[review] new string type

Wed Dec 1 08:41:17 PST 2010

>> There's one other issue that should be considered at some stage: normalization and the fact that a single "character" can be constructed from several code points. (acutes and such)
>
> This is my next little project. May build on Steve's job. (But it's not necessary, dchar is enough as a base, I guess.)
>

Hi Denis, you might want to consider helping us out.

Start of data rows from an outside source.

/-- Field maps of the ras window (R525). -/
def rasRows0 : List Row := [
  ⟨0xa01000, [(1024, 0x20)], 0, 32, .ro, 0x0, 0, 4294967295⟩,
  ⟨0xa01004, [(1024, 0x20)], 0, 8, .ro, 0x0, 0, 255⟩,
  ⟨0xa01004, [(1024, 0x20)], 8, 2, .ro, 0x0, 0, 3⟩,
  ⟨0xa01004, [(1024, 0x20)], 10, 6, .ro, 0x0, 0, 63⟩,
  ⟨0xa01004, [(1024, 0x20)], 16, 8, .ro, 0x0, 0, 255⟩,
  ⟨0xa01008, [(1024, 0x20)], 0, 32, .ro, 0x0, 0, 4294967295⟩,
  ⟨0xa0100c, [(1024, 0x20)], 0, 16, .ro, 0x0, 0, 65535⟩,
  ⟨0xa0100c, [(1024, 0x20)], 16, 16, .ro, 0x0, 0, 65535⟩,
  ⟨0xa01010, [(1024, 0x20)], 0, 32, .ro, 0x0, 0, 4294967295⟩,
  ⟨0xa01014, [(1024, 0x20)], 0, 20, .ro, 0x0, 0, 1048575⟩,
  ⟨0xa01018, [(1024, 0x20)], 0, 32, .ro, 0x0, 0, 4294967295⟩,
  ⟨0xa0101c, [(1024, 0x20)], 0, 32, .ro, 0x0, 0, 4294967295⟩,
  ⟨0xa00000, [], 0, 32, .ro, 0x0, 0, 4294967295⟩,
  ⟨0xa00004, [], 0, 1, .lk, 0x0, 0, 1⟩,
  ⟨0xa00004, [], 1, 1, .lk, 0x1, 0, 1⟩,
  ⟨0xa00008, [], 0, 8, .lk, 0x10, 1, 255⟩,
  ⟨0xa00008, [], 8, 8, .lk, 0x4, 1, 255⟩,
  ⟨0xa00008, [], 16, 5, .lk, 0x18, 16, 30⟩,
  ⟨0xa00008, [], 24, 8, .lk, 0x40, 8, 255⟩,
  ⟨0xa0000c, [], 0, 8, .lk, 0x18, 1, 255⟩,
  ⟨0xa0000c, [], 8, 8, .lk, 0xc, 0, 255⟩,
  ⟨0xa0000c, [], 16, 8, .lk, 0xa, 0, 255⟩,
  ⟨0xa00010, [], 0, 16, .lk, 0x400, 0, 65535⟩,
  ⟨0xa00010, [], 16, 16, .lk, 0x10, 0, 65535⟩,
  ⟨0xa00014, [], 0, 32, .ro, 0x0, 0, 4294967295⟩,
  ⟨0xa00018, [], 0, 32, .ro, 0x0, 0, 4294967295⟩,
  ⟨0xa0001c, [], 0, 32, .ro, 0x0, 0, 4294967295⟩,
  ⟨0xa00020, [], 0, 32, .ro, 0x0, 0, 4294967295⟩,
  ⟨0xa00024, [], 0, 32, .ro, 0x0, 0, 4294967295⟩,
  ⟨0xa00028, [], 0, 32, .ro, 0x0, 0, 4294967295⟩,
  ⟨0xa0002c, [], 0, 32, .ro, 0x0, 0, 4294967295⟩,
  ⟨0xa00030, [], 0, 32, .ro, 0x0, 0, 4294967295⟩,
  ⟨0xa00034, [], 0, 32, .ro, 0x0, 0, 4294967295⟩,
  ⟨0xa00038, [], 0, 32, .ro, 0x0, 0, 4294967295⟩,
  ⟨0xa0003c, [], 0, 8, .ro, 0x0, 0, 255⟩,
  ⟨0xa0003c, [], 8, 8, .ro, 0x0, 0, 255⟩,
  ⟨0xa0003c, [], 16, 1, .ro, 0x0, 0, 1⟩,
  ⟨0xa0003c, [], 17, 1, .ro, 0x0, 0, 1⟩,
  ⟨0xa0003c, [], 18, 1, .ro, 0x0, 0, 1⟩,
  ⟨0xa00040, [], 0, 3, .ro, 0x4, 0, 7⟩]

/-- The same, continued. -/
def rasRows1 : List Row := [
  ⟨0xa00040, [], 4, 3, .ro, 0x4, 0, 7⟩]

/-- All field maps of the ras window. -/
def rasRows : List Row := rasRows0 ++ rasRows1

/-- Field maps of the test window (R525). -/
def testRows : List Row := [
  ⟨0xb00800, [], 0, 16, .lk, 0x1f4, 16, 65535⟩,
  ⟨0xb00800, [], 16, 3, .lk, 0x4, 0, 4⟩,
  ⟨0xb00800, [], 19, 3, .lk, 0x2, 0, 4⟩,
  ⟨0xb00800, [], 22, 4, .lk, 0x3, 1, 15⟩,
  ⟨0xb00800, [], 26, 1, .lk, 0x1, 0, 1⟩,
  ⟨0xb00804, [], 0, 32, .ro, 0x0, 0, 4294967295⟩,
  ⟨0xb00808, [], 0, 32, .ro, 0x0, 0, 4294967295⟩,
  ⟨0xb00900, [(356, 0x8)], 0, 3, .ro, 0x0, 0, 7⟩,
  ⟨0xb00900, [(356, 0x8)], 3, 1, .ro, 0x0, 0, 1⟩,
  ⟨0xb00904, [(356, 0x8)], 0, 32, .ro, 0x0, 0, 4294967295⟩,
  ⟨0xb00000, [], 0, 3, .ro, 0x0, 0, 7⟩,
  ⟨0xb00000, [], 3, 1, .ro, 0x0, 0, 1⟩,
  ⟨0xb00000, [], 4, 1, .ro, 0x0, 0, 1⟩,
  ⟨0xb00000, [], 8, 4, .ro, 0x0, 0, 15⟩,
  ⟨0xb00004, [], 0, 32, .ro, 0x0, 0, 4294967295⟩,
  ⟨0xb00008, [], 0, 32, .ro, 0x0, 0, 4294967295⟩,
  ⟨0xb0000c, [], 0, 32, .ro, 0x0, 0, 4294967295⟩,
  ⟨0xb00010, [], 0, 4, .ro, 0x0, 0, 15⟩,
  ⟨0xb00010, [], 8, 4, .ro, 0x0, 0, 15⟩,
  ⟨0xb00014, [], 0, 16, .ro, 0x0, 0, 65535⟩,
  ⟨0xb00018, [], 0, 32, .ro, 0x0, 0, 4294967295⟩,
  ⟨0xb0001c, [], 0, 32, .ro, 0x0, 0, 4294967295⟩,
  ⟨0xb00020, [], 0, 32, .ro, 0x0, 0, 4294967295⟩,
  ⟨0xb00024, [], 0, 8, .lk, 0x1, 0, 255⟩,
  ⟨0xb00024, [], 16, 11, .lk, 0x578, 800, 1450⟩,
  ⟨0xb00028, [], 0, 32, .ro, 0x0, 0, 4294967295⟩,
  ⟨0xb0002c, [], 0, 32, .ro, 0x0, 0, 4294967295⟩,
  ⟨0xb02000, [(356, 0x4)], 0, 2, .ro, 0x0, 0, 3⟩,
  ⟨0xb02000, [(356, 0x4)], 2, 1, .ro, 0x0, 0, 1⟩,
  ⟨0xb00600, [(12, 0x8)], 0, 16, .ro, 0x0, 0, 65535⟩,
  ⟨0xb00600, [(12, 0x8)], 16, 16, .ro, 0x0, 0, 65535⟩,
  ⟨0xb00604, [(12, 0x8)], 0, 16, .ro, 0x0, 0, 65535⟩,
  ⟨0xb00604, [(12, 0x8)], 16, 6, .ro, 0x0, 0, 63⟩,
  ⟨0xb00680, [], 0, 16, .ro, 0x0, 0, 65535⟩,
  ⟨0xb00680, [], 16, 16, .ro, 0x0, 0, 65535⟩,
  ⟨0xb00684, [], 0, 16, .ro, 0x0, 0, 65535⟩,
  ⟨0xb00684, [], 16, 4, .ro, 0x0, 0, 15⟩,
  ⟨0xb00700, [(32, 0x4)], 0, 2, .ro, 0x0, 0, 3⟩]

/-- Field maps of the mailbox window (R525). -/
def mailboxRows : List Row := [
  ⟨0xc00000, [], 0, 8, .rw, 0x0, 0, 255⟩,
  ⟨0xc00004, [], 0, 1, .ro, 0x0, 0, 1⟩,
  ⟨0xc00004, [], 8, 8, .ro, 0x0, 0, 255⟩,
  ⟨0xc00008, [], 0, 17, .rw, 0x0, 0, 65536⟩,
  ⟨0xc0000c, [], 0, 17, .ro, 0x0, 0, 131071⟩,
  ⟨0xc00010, [], 0, 32, .ro, 0x0, 0, 4294967295⟩,
  ⟨0xc00014, [], 0, 32, .rw, 0x0, 0, 4294967295⟩,
  ⟨0xc00018, [], 0, 32, .rw, 0x0, 0, 4294967295⟩,
  ⟨0xc10000, [(16384, 0x4)], 0, 32, .rw, 0x0, 0, 4294967295⟩]

/-- The field maps of the window an address lies in (R525). -/
def windowRows (a : Nat) : List Row :=
  match a / 0x100000 with
  | 0 => globalRows
  | 1 => stackRows
  | 2 => kstackRows
  | 3 => flashRows
  | 4 => portRows
  | 5 => tileRows
  | 6 => coreRows
  | 7 => sorterRows
  | 8 => linkRows
  | 9 => secRows
  | 10 => rasRows
  | 11 => testRows
  | 12 => mailboxRows
  | _ => []

/-- An offset falls on an element of nested arrays. -/
def inDims : List (Nat × Nat) → Nat → Bool
  | [], rel => rel == 0
  | (n, st) :: t, rel => decide (rel / st < n) && inDims t (rel % st)

/-- A row has a field in the register at `a`. -/
def Row.covers (r : Row) (a : Nat) : Bool := decide (r.base ≤ a) && inDims r.dims (a - r.base)

/-- The fields of the register at an active address. -/
def rowsAt (a : Nat) : List Row := (windowRows a).filter (fun r => r.covers a)

/-- Distance from an SH field to its shadow: half the block's stride, or 0x8_0000 without a stride (R38, R525). -/
def shadowDist (a : Nat) : Nat :=
  match a / 0x100000 with
  | 2 => 0x20000
  | 4 => 0x8000
  | _ => 0x80000

/-- SH fields of the register whose shadow address is `a`; none where `a` is no shadow address (R38). -/
def shadowRows (a : Nat) : List Row :=
  if a < shadowDist a then [] else (rowsAt (a - shadowDist a)).filter (fun r => r.acc = .sh)

/-- Instruction words of the node's own patterns: POOL as the manual lists it, the others free (R296). -/
def builtinInstr (e w : Nat) : Word :=
  if e = 0 then
    ([0x0D000040#32, 0x08800041#32, 0x10500000#32, 0x0D400140#32, 0x2E081200#32, 0x31400004#32, 0x31000002#32,
      0x04000000#32].getD w 0#32)
  else Config.builtinWord e w

/-- Control word of the node's own patterns: VALID, and for POOL its length; the rest is free (R296, R318). -/
def builtinCtrl (e : Nat) : Word :=
  let w := Config.builtinWord e 64
  if e = 0 then (w &&& 0x0000FF00#32) ||| 0x0000000F#32 else (w &&& 0x0000FF7E#32) ||| 1#32

/-- Resets that differ along an array: agent classes (R379), Q0-Q4 weights (R428), gate entry 0 (R429), D0's EN (R516),
the serial number (R527) and library entries 0-3 (R318). -/
def specialReset (a : Nat) : Option Word :=
  if a = 0x800400 ∨ a = 0x800408 ∨ a = 0x800418 then some 3#32
  else if a = 0x800410 then some 2#32
  else if a = 0x901000 then some 1#32
  else if a = 0x0004 then some (BitVec.ofNat 32 Config.serial.toNat)
  else if a = 0x0008 then some (BitVec.ofNat 32 (Config.serial.toNat / 2 ^ 32))
  else if a / 0x100000 = 4 then
    let o := a % 0x10000 % 0x8000
    if o = 0x400 then some 0xFF#32
    else if o = 0x200 ∨ o = 0x220 ∨ o = 0x240 ∨ o = 0x260 ∨ o = 0x280 then
      some (BitVec.ofNat 32 (fieldPut 0x20360000 8 8 ([2, 1, 1, 4, 8].getD ((o - 0x200) / 0x20) 0)))
    else none
  else if a / 0x100000 = 2 then
    let o := a % 0x40000
    if 0x800 ≤ o ∧ o < 0x810 ∧ o % 4 = 0 then some (builtinCtrl ((o - 0x800) / 4))
    else if 0x1000 ≤ o ∧ o < 0x1400 ∧ o % 4 = 0 then some (builtinInstr ((o - 0x1000) / 0x100) (o % 0x100 / 4))
    else none
  else none

/-- The reset word of a list of fields (R49). -/
def rowsReset (l : List Row) : Word := BitVec.ofNat 32 (l.foldl (fun w r => fieldPut w r.lo r.width r.reset) 0)

/-- The word an offset holds at reset; a pending value equals its active value (R49). -/
def resetWord (a : Nat) : Word :=
  match specialReset a with
  | some w => w
  | none =>
    match rowsAt a with
    | r :: t => rowsReset (r :: t)
    | [] => match shadowRows a with
      | r :: t => match specialReset (a - shadowDist a) with
        | some w => w
        | none => rowsReset (r :: t)
      | [] => 0#32

end Sys2Proof
end

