-- ==== Sys2Proof/Machine/Updates.lean ====
section
/-! DEFINITION. Inserts, deletes, compaction and versions (R139-R162, R173, R176, R560, R564). -/

namespace Sys2Proof.Machine

open Sys2Proof

/-! Partitions: what the node writes into a descriptor (R61, R152). -/

/-- Write the counts the node owns into the descriptor. -/
def State.syncCounts (s : State) (c p : Nat) : State :=
  let l := (s.part c p).cur
  let a := s.partAddr c p
  ((s.putField (a + 0x08) 0 25 l.ordHigh 0).putField (a + 0x20) 32 19 l.sideCount 0).putField (a + 0x38) 32 19
    l.tombs.length 0

/-- Raise the partition-full event (R58, R71). -/
def State.partFull (s : State) (c p : Nat) : State := s.putField (s.partAddr c p) 4 1 1 0

/-- The compaction in progress on a partition. -/
def State.compacting (s : State) (c p : Nat) : Option (Job × Compact) :=
  (s.sched.jobs.filterMap (fun j => match j.work with
    | .compact x => if decide (x.coll = c) && decide (x.part = p) && j.doom.isNone then some (j, x) else none
    | _ => none)).head?

def State.compactions (s : State) : List (Job × Compact) :=
  s.sched.jobs.filterMap (fun j => match j.work with | .compact x => some (j, x) | _ => none)

/-- Bytes in use of the tombstone-index region (R148). -/
def State.tombIndexUsed (s : State) : Nat :=
  (s.parts.map (fun x => (x.2.cur :: x.2.old).foldl (fun a l => a + 4 * l.tombs.length + l.ordCap / 8192 * 4) (4 * x.2.free.length))).sum +
  (s.compactions.map (fun x => 4 * x.2.new.tombs.length + x.2.new.ordCap / 8192 * 4)).sum

def State.tombIndexRoom (s : State) : Bool := decide (s.tombIndexUsed + 4 ≤ s.fld Reg.G.TOMB_INDEX_MB * 0x100000)

/-! Encoding (R62, R64, R173, R176). -/

/-- Index of the nearest entry, ties to the lower. -/
def nearestIdx (ds : List F32) : Nat :=
  ((List.range ds.length).foldl (fun (a : Nat × Int) i =>
    let k := routeKey (ds.getD i 0#32)
    if i = 0 || decide (k < a.2) then (i, k) else a) (0, 0)).1

/-- Code indices of a vector under a codebook (R173); `c` is the centroid for RESIDUAL 1. -/
def State.encodeVec (s : State) (sh : Shape) (x c : List F32) (book : Nat) : List Nat :=
  let r := if sh.residual then List.zipWith F32.sub x c else x
  let d := subDim sh
  (List.range (subCount sh)).map (fun j =>
    nearestIdx ((List.range (entryCount sh)).map (fun k =>
      metricDist sh.metric s.freshCount (j * entryCount sh + k) ((r.drop (j * d)).take d)
        (s.bf16s (book + (j * entryCount sh + k) * d * 2) d))))

/-- Code line of code indices (R63). -/
def codeBytes (sh : Shape) (ix : List Nat) : List Byte :=
  (List.range 64).map (fun i =>
    if sh.codeFmt = 0 then BitVec.ofNat 8 (ix.getD (2 * i) 0 + 16 * ix.getD (2 * i + 1) 0) else BitVec.ofNat 8 (ix.getD i 0))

We have got a feature-complete Unicode normalization, case-folding, and 
concatenation implementation passing all test cases in 
http://unicode.org/Public/6.0.0/ucd/NormalizationTest.txt (and then 
some) for all recent Unicode versions. This code was part of a bigger 
project that we have stopped working on.

We feel that the Unicode normalization part might be useful to others. 
Therefore we consider releasing them under an open source license. 
Before we can do so, we have to clean up things a bit. Some open issues are

a)    The code still contains some TODOs and FIXMEs (bugs, 
inefficiencies, some bigger issues like more efficient storing of data 
etc.).

b)    No profiling and no benchmarking against the ICU implementation 
(http://site.icu-project.org/) has been done yet (we expect surprises).

c)    Implementation of additional Unicode algorithms (e.g. full case 
mapping, matching, collation).

Since we have stopped working on the bigger project, we haven’t made 
much progress. Any help would be welcome. Let me know whether this would 
be of interest to you.